### ABOUT THIS TASK
From the line with "### Handlers -/" through the line with "rw [if_pos hm]", repeat the entries verbatim, both end lines included, and add nothing.

### ENTRIES SHOWN
↓

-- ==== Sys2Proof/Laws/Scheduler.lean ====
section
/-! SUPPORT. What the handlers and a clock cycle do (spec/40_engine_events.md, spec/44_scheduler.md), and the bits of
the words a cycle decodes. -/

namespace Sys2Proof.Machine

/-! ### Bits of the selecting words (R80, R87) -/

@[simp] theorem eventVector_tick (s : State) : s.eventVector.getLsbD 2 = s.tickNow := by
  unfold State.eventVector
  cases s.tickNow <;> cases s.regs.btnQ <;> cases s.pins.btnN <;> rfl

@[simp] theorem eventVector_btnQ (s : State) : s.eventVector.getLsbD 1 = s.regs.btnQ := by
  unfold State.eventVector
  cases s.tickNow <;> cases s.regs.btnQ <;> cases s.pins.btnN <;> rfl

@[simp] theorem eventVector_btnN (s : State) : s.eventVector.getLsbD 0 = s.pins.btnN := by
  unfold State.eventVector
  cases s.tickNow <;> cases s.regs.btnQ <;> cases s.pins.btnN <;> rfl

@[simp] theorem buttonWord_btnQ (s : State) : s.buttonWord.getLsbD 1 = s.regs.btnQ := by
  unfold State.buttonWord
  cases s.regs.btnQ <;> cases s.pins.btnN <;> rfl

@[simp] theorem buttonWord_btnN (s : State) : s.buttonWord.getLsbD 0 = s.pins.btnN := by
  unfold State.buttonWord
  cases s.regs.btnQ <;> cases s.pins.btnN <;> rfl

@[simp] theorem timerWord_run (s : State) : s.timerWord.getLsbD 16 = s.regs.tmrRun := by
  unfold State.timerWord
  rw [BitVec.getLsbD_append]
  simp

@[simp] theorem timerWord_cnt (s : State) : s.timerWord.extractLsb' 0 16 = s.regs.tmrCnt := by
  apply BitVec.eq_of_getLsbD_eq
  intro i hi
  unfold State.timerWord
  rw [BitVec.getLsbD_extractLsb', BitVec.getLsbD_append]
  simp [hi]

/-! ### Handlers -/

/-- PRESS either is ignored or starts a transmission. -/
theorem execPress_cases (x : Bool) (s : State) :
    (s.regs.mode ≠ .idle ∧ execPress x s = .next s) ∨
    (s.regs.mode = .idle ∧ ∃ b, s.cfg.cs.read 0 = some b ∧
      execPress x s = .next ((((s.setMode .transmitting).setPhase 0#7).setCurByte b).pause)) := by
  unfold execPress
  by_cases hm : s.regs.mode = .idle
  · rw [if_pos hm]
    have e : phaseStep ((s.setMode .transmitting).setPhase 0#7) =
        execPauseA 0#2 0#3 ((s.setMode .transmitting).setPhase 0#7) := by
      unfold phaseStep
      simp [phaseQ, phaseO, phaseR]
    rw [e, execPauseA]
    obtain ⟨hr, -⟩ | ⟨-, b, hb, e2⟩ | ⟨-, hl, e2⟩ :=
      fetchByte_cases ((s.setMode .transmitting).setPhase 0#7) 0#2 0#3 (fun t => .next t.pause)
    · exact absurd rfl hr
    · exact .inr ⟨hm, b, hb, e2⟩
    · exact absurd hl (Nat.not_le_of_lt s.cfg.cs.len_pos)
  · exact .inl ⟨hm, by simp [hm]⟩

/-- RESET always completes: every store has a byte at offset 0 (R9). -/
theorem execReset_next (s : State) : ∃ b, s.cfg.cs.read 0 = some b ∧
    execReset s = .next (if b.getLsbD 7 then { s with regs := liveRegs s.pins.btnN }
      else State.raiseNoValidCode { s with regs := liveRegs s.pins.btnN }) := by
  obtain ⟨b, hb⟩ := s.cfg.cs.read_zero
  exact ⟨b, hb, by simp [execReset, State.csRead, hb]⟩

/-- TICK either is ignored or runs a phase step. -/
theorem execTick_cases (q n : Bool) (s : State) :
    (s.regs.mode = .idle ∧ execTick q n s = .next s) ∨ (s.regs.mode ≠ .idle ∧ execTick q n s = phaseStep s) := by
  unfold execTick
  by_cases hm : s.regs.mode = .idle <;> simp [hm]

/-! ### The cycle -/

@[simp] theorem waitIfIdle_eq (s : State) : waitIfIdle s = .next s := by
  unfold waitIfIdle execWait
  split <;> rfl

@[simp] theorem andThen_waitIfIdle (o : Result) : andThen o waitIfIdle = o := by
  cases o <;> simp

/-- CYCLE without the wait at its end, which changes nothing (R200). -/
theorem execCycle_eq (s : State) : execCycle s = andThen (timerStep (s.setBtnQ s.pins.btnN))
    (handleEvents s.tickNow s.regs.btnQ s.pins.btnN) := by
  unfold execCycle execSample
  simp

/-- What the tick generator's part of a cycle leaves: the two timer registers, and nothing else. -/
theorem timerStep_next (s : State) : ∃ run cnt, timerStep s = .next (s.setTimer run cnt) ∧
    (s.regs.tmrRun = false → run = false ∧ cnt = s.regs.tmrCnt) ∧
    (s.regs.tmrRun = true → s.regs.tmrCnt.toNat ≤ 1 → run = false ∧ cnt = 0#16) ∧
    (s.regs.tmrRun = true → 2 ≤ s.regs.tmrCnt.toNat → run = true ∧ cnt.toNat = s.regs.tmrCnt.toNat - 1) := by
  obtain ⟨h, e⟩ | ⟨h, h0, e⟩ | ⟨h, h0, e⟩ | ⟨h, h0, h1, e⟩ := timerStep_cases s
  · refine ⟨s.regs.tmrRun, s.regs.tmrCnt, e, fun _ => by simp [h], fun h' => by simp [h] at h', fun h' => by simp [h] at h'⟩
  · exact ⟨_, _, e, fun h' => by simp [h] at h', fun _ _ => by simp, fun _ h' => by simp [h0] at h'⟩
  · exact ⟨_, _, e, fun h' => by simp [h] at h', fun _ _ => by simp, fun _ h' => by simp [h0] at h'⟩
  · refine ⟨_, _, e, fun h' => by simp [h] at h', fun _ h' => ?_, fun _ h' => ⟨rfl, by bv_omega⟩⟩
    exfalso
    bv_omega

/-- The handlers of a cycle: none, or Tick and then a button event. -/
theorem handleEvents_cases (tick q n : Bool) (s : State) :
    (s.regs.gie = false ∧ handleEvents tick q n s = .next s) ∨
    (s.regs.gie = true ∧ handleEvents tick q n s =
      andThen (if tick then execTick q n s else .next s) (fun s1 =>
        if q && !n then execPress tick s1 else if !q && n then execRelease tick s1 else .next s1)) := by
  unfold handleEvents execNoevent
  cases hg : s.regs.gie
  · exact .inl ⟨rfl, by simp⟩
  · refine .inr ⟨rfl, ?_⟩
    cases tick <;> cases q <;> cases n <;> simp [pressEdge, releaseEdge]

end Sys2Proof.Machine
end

↑
↓

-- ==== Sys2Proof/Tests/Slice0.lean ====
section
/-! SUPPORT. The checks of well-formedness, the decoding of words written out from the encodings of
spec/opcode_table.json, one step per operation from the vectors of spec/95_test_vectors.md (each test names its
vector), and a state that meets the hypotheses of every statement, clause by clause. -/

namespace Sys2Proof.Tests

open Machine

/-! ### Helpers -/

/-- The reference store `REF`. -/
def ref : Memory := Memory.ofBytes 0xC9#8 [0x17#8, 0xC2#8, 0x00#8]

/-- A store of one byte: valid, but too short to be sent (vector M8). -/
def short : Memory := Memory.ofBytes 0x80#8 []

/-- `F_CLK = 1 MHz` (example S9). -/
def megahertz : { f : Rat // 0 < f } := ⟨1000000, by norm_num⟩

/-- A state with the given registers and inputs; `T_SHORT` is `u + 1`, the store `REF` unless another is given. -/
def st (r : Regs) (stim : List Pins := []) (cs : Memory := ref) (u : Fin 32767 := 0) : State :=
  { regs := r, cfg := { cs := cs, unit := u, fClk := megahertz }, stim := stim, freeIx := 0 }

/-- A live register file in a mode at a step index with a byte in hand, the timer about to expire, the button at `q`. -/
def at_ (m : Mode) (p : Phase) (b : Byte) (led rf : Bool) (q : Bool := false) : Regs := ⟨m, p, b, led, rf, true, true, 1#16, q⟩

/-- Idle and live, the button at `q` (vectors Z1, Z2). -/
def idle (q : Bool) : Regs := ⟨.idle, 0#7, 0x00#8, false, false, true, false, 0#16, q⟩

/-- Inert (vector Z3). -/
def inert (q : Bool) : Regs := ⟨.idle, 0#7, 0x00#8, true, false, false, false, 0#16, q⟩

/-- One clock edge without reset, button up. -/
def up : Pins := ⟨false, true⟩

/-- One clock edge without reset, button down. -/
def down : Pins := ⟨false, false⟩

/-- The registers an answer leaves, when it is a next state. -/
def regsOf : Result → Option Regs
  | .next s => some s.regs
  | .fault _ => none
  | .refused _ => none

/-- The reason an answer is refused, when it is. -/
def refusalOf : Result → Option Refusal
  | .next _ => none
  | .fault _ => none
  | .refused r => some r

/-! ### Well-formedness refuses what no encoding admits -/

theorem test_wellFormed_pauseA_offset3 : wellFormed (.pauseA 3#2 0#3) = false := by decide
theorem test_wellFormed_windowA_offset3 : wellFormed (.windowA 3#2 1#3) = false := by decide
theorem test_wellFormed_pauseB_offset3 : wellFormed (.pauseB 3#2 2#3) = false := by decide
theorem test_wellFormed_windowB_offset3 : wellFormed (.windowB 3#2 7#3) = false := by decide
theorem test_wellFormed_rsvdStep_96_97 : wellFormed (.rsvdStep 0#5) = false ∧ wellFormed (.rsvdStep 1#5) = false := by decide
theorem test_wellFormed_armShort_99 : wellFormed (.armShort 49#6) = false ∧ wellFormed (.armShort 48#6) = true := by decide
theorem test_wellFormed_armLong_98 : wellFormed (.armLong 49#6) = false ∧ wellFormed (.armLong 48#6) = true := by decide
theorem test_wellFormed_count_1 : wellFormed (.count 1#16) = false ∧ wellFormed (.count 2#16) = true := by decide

↑
↓

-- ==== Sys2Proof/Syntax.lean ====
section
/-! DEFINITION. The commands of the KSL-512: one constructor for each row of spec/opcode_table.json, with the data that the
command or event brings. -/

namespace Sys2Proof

↑

### REPLY
/-! ### Handlers -/

/-- PRESS either is ignored or starts a transmission. -/
theorem execPress_cases (x : Bool) (s : State) :
    (s.regs.mode ≠ .idle ∧ execPress x s = .next s) ∨
    (s.regs.mode = .idle ∧ ∃ b, s.cfg.cs.read 0 = some b ∧
      execPress x s = .next ((((s.setMode .transmitting).setPhase 0#7).setCurByte b).pause)) := by
  unfold execPress
  by_cases hm : s.regs.mode = .idle
  · rw [if_pos hm]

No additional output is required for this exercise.